Saved entries:
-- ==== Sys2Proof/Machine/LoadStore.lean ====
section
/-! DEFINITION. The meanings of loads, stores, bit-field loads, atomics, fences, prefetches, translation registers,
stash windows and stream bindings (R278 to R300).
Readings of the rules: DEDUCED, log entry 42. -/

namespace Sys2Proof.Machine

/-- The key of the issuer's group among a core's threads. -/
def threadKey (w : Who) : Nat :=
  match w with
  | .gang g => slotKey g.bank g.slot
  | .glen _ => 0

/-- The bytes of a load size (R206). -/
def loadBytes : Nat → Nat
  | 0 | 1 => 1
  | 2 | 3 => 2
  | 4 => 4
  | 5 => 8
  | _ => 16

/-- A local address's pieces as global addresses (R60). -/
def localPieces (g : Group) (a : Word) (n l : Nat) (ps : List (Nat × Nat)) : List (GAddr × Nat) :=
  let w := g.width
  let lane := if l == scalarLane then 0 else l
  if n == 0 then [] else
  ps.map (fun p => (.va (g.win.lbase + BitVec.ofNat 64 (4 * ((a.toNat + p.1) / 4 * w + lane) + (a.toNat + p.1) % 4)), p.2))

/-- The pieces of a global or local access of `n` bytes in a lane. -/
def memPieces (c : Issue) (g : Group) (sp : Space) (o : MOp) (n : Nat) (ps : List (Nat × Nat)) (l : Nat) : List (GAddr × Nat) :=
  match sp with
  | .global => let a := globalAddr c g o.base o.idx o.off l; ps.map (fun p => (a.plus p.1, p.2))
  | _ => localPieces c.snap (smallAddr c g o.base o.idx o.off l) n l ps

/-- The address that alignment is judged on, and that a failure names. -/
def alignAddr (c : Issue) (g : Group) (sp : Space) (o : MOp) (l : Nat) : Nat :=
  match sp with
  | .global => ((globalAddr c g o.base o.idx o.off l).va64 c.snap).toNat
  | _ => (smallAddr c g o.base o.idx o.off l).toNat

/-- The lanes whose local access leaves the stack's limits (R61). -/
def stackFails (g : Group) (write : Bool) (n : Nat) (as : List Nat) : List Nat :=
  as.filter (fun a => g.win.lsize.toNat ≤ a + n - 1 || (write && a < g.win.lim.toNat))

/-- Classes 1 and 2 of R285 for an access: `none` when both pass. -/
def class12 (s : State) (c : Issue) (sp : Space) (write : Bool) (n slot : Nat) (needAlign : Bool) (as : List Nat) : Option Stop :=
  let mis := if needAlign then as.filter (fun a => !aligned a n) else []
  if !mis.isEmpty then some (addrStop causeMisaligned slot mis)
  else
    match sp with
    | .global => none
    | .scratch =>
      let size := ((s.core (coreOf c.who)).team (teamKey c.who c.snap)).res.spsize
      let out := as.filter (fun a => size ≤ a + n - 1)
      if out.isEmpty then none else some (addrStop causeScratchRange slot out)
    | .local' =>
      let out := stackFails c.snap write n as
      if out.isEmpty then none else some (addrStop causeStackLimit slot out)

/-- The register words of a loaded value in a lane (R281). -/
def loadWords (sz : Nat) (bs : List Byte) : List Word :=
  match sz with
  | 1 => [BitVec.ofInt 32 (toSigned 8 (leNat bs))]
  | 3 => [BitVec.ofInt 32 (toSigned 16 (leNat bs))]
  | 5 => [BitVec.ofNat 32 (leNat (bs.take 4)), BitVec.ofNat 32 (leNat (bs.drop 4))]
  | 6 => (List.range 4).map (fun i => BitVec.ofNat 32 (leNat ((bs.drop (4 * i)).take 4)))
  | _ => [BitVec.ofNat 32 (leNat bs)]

=== Work instruction ===
In the reply, include exactly the lines from the beginning of the entries above through the line holding "slotKey g.bank g.slot", and nothing besides.

=== Answer section ===
-- ==== Sys2Proof/Machine/LoadStore.lean ====
section
/-! DEFINITION. The meanings of loads, stores, bit-field loads, atomics, fences, prefetches, translation registers,
stash windows and stream bindings (R278 to R300).
Readings of the rules: DEDUCED, log entry 42. -/

namespace Sys2Proof.Machine

/-- The key of the issuer's group among a core's threads. -/
def threadKey (w : Who) : Nat :=
  match w with
  | .gang g => slotKey g.bank g.slot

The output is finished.